• **Exercise instructions**:
Filter the lines below, copying only those with the string "written".

[Input Boundary: Start]

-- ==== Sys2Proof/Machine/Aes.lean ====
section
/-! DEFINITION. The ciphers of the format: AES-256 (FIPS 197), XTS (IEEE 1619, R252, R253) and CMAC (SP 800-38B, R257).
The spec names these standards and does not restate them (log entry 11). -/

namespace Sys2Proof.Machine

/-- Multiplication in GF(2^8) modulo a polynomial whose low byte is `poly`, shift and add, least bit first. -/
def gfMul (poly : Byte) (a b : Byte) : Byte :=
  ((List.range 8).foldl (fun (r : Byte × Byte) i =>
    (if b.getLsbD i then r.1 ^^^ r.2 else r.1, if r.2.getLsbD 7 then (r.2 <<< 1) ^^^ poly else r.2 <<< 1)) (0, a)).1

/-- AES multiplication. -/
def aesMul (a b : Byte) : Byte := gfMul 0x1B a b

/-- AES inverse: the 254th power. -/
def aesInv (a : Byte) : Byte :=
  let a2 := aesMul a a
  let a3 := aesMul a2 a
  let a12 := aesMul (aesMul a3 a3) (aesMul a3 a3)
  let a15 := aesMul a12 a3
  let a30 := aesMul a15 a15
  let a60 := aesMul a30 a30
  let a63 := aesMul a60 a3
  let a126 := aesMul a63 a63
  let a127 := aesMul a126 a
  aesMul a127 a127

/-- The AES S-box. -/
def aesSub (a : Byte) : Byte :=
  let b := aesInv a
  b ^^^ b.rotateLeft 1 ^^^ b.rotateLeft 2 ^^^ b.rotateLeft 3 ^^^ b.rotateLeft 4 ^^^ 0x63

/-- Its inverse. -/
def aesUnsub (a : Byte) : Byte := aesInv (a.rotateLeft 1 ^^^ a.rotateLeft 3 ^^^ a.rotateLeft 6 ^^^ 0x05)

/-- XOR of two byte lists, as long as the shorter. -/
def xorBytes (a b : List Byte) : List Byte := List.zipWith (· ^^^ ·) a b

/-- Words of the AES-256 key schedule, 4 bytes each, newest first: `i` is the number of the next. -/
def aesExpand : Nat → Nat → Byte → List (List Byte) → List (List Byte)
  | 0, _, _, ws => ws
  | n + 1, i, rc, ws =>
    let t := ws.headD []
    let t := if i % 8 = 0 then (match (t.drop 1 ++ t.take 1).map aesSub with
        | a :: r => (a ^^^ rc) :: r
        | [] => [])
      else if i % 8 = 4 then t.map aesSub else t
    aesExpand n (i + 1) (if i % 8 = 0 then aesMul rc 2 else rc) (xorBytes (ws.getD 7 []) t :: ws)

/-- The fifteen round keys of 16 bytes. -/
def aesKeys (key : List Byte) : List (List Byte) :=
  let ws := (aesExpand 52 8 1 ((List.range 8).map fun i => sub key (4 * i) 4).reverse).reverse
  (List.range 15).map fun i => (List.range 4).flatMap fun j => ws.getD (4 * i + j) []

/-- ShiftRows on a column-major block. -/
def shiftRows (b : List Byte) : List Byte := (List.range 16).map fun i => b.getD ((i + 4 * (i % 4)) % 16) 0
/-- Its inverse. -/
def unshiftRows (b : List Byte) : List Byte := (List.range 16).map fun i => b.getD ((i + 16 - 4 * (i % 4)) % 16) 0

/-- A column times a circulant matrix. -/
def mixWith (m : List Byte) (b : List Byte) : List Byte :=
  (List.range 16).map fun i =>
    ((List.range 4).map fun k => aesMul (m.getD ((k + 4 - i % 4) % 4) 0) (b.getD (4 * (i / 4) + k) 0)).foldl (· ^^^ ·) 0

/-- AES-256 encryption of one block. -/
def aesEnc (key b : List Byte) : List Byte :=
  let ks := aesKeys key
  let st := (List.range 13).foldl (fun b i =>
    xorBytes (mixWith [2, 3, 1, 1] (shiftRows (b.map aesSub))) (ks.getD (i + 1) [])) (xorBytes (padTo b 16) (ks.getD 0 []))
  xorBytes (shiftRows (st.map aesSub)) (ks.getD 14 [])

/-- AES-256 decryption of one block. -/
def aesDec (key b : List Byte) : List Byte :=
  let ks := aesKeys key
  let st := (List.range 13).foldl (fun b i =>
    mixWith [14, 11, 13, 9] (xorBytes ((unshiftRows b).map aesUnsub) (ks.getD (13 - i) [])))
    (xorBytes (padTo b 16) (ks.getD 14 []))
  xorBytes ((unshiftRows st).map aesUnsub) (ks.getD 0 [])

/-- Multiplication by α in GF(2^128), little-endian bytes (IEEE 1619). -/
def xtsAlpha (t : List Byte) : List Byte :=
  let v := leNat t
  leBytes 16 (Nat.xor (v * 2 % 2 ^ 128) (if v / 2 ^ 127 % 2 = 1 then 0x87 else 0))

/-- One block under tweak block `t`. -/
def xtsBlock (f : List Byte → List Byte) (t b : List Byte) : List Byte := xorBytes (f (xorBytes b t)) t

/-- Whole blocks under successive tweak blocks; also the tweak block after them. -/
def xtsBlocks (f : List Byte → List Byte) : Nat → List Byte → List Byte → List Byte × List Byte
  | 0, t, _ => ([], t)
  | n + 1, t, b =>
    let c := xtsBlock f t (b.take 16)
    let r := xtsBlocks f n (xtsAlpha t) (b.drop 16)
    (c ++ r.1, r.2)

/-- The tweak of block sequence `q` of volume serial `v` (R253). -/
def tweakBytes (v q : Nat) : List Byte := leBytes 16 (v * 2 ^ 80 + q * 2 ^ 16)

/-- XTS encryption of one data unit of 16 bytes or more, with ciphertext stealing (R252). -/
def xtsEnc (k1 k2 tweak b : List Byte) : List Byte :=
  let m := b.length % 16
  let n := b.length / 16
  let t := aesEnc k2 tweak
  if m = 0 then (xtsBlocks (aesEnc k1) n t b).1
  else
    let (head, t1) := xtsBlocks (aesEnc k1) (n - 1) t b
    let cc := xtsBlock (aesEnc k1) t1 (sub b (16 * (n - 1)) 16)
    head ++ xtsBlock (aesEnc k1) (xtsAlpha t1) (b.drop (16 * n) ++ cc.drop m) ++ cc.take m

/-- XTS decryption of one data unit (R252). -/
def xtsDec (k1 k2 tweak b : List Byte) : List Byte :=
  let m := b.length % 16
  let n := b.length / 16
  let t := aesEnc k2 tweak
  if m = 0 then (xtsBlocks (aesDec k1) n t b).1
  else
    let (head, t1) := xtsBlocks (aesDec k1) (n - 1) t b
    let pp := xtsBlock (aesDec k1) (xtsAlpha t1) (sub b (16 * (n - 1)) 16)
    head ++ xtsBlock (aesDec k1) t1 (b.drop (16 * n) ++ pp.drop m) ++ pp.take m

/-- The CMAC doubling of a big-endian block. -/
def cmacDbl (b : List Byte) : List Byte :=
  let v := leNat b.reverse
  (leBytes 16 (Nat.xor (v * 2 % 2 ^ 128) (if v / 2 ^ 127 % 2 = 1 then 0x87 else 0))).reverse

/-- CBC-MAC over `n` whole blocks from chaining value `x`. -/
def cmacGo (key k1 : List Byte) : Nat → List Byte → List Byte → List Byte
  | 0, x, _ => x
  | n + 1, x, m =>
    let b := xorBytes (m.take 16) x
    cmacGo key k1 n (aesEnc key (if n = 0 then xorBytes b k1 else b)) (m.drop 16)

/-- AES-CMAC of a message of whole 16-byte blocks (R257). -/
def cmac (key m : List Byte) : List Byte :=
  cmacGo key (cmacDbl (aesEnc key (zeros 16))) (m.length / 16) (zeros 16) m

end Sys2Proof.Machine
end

[Input Boundary: End]
[Input Boundary: Start]

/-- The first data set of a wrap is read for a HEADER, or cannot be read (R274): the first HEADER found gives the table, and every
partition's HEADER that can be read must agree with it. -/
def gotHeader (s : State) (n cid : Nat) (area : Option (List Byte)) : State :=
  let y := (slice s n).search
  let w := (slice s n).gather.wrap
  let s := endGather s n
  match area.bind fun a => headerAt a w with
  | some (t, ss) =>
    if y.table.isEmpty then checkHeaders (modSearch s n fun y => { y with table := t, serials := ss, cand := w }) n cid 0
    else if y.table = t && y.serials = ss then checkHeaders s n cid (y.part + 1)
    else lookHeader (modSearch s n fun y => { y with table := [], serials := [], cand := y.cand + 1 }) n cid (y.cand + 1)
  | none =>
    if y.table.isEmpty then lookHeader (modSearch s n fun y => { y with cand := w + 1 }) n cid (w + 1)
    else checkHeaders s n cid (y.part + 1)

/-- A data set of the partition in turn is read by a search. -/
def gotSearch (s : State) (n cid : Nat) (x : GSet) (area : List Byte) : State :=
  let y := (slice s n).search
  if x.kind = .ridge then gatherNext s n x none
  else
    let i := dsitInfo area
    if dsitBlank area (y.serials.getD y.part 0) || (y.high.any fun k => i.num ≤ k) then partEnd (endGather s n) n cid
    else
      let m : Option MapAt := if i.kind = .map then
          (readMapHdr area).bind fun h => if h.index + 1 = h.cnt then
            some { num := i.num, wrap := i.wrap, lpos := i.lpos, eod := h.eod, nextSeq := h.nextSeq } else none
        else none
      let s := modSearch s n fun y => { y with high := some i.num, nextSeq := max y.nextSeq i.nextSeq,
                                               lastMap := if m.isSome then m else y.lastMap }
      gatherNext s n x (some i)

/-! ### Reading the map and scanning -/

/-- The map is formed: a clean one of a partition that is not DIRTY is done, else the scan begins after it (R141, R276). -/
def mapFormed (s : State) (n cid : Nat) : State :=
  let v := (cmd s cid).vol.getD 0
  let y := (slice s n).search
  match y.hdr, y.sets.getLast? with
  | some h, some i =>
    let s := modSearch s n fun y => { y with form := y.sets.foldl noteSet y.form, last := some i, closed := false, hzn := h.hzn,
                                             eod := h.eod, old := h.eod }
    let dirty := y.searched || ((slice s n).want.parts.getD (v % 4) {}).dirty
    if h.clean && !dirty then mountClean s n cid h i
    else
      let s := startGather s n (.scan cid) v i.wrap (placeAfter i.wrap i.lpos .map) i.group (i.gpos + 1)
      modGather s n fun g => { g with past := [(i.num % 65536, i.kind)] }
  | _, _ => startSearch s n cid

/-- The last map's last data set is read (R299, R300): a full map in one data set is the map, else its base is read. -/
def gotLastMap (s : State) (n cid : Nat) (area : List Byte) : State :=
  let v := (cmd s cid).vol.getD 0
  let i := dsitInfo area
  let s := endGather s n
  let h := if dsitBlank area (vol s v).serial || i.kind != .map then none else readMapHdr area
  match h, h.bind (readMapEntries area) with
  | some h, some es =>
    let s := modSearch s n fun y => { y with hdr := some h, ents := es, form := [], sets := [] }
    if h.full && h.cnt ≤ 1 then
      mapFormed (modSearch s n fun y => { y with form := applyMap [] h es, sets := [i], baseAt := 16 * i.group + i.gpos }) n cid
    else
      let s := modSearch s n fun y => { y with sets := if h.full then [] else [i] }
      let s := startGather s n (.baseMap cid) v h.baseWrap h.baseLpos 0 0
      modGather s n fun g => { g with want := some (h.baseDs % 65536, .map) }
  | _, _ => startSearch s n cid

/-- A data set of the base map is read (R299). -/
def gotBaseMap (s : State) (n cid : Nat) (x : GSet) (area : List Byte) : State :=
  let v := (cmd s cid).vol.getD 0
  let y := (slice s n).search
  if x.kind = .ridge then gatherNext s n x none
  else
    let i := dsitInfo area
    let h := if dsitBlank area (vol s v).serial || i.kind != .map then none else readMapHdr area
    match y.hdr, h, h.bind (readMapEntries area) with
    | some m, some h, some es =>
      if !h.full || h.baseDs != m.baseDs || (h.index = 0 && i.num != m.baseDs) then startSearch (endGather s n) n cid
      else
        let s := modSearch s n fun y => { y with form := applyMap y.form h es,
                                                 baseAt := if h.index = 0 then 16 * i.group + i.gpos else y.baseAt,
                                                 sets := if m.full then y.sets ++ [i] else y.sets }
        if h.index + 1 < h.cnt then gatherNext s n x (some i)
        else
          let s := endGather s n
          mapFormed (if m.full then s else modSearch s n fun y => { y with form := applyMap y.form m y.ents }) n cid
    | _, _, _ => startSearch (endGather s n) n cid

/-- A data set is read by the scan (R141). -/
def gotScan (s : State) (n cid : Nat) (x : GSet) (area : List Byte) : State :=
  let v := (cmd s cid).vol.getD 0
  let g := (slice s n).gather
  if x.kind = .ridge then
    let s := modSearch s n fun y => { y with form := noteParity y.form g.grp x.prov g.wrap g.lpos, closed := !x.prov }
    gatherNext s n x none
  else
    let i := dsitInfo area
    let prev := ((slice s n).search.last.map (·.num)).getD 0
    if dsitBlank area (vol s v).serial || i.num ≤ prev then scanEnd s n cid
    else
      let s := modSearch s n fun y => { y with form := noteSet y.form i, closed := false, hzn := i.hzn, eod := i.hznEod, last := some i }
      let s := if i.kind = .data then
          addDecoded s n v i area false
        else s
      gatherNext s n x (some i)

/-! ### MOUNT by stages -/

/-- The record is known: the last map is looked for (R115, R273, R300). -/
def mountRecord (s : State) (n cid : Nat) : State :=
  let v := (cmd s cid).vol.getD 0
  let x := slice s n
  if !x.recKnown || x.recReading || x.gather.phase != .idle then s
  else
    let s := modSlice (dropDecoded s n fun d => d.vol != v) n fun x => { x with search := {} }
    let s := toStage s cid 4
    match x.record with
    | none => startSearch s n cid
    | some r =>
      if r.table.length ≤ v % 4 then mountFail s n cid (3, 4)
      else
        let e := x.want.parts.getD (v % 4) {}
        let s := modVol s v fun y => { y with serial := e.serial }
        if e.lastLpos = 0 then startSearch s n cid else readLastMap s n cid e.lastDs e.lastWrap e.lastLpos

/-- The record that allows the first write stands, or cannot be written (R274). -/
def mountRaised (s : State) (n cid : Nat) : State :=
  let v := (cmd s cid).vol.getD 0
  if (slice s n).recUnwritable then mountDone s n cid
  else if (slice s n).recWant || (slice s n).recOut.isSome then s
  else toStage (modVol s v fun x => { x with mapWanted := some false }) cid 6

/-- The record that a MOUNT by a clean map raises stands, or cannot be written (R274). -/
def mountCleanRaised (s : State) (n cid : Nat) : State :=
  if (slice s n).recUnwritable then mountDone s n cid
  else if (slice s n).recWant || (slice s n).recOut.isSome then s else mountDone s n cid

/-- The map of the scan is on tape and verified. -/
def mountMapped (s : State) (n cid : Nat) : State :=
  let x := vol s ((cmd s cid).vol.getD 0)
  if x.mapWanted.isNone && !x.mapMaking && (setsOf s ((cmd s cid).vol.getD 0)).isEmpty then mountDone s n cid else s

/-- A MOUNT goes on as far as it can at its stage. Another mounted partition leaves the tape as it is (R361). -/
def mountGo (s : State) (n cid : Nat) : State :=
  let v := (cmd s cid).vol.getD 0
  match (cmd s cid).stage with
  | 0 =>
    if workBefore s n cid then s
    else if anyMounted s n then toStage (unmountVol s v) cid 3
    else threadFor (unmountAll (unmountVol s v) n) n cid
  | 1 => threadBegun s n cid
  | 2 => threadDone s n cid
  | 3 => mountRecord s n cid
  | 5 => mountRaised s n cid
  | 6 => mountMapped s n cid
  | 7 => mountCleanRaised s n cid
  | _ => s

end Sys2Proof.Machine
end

[Input Boundary: End]
[Input Boundary: Start]

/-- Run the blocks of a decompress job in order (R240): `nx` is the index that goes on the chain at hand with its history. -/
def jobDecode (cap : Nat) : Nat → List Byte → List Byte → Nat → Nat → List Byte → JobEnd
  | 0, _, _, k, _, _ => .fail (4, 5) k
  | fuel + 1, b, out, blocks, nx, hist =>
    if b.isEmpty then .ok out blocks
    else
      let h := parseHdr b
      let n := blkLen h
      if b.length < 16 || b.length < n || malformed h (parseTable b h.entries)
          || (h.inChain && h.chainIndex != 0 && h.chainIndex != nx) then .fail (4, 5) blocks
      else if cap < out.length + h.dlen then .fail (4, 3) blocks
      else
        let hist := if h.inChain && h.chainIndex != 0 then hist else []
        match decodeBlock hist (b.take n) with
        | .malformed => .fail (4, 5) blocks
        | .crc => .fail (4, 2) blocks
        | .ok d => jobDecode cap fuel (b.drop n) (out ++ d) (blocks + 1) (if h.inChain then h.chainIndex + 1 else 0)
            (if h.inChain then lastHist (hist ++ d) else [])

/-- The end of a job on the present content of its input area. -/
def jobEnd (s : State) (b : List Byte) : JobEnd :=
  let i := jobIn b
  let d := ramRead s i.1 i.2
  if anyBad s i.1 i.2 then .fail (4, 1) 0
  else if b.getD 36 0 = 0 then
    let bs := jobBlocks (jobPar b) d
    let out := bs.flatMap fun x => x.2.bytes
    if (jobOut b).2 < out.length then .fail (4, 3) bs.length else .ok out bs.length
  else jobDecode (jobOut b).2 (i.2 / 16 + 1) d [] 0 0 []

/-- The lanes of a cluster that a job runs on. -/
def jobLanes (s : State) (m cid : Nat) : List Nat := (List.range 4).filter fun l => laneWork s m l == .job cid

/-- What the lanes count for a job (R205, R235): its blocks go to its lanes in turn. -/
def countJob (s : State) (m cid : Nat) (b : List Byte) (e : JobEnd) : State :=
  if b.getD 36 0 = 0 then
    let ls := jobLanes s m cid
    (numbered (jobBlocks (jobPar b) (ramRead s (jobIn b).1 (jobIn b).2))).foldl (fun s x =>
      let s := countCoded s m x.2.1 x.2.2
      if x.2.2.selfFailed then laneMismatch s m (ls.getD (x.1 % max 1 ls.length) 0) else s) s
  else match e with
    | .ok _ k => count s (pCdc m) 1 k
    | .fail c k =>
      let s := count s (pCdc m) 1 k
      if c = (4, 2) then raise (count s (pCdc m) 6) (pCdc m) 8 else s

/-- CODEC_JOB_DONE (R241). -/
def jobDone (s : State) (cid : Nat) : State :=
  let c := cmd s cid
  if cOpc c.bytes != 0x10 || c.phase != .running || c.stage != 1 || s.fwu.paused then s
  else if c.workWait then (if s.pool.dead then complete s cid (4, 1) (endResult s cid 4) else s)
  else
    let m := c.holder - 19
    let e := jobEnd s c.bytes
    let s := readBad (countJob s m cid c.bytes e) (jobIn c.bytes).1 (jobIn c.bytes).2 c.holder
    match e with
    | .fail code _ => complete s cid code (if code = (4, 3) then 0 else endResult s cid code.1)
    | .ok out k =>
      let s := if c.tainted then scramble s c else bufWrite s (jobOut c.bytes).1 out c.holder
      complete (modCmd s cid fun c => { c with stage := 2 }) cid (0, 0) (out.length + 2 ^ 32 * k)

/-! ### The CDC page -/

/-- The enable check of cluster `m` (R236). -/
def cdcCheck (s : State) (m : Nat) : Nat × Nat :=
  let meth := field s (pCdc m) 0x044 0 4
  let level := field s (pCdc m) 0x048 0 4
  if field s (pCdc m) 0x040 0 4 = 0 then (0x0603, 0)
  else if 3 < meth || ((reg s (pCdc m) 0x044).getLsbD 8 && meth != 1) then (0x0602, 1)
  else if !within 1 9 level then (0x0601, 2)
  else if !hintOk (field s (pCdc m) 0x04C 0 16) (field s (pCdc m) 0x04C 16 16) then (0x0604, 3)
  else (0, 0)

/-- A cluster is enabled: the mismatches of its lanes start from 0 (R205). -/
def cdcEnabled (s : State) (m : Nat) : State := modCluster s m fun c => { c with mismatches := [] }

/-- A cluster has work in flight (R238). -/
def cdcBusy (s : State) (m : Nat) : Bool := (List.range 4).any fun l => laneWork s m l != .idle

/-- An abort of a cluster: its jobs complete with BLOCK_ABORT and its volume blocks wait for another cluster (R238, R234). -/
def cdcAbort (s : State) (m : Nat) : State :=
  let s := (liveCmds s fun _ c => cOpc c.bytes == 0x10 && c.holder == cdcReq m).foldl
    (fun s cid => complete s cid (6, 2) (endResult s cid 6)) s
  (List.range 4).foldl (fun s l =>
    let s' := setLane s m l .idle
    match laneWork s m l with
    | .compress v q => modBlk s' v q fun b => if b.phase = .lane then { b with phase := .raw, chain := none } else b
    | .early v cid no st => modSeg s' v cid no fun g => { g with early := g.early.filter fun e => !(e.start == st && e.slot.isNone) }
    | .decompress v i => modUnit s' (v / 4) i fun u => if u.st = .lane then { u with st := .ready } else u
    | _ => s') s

[Input Boundary: End]

• **Result below**:
/-- The record that allows the first write stands, or cannot be written (R274). -/
/-- The record that a MOUNT by a clean map raises stands, or cannot be written (R274). -/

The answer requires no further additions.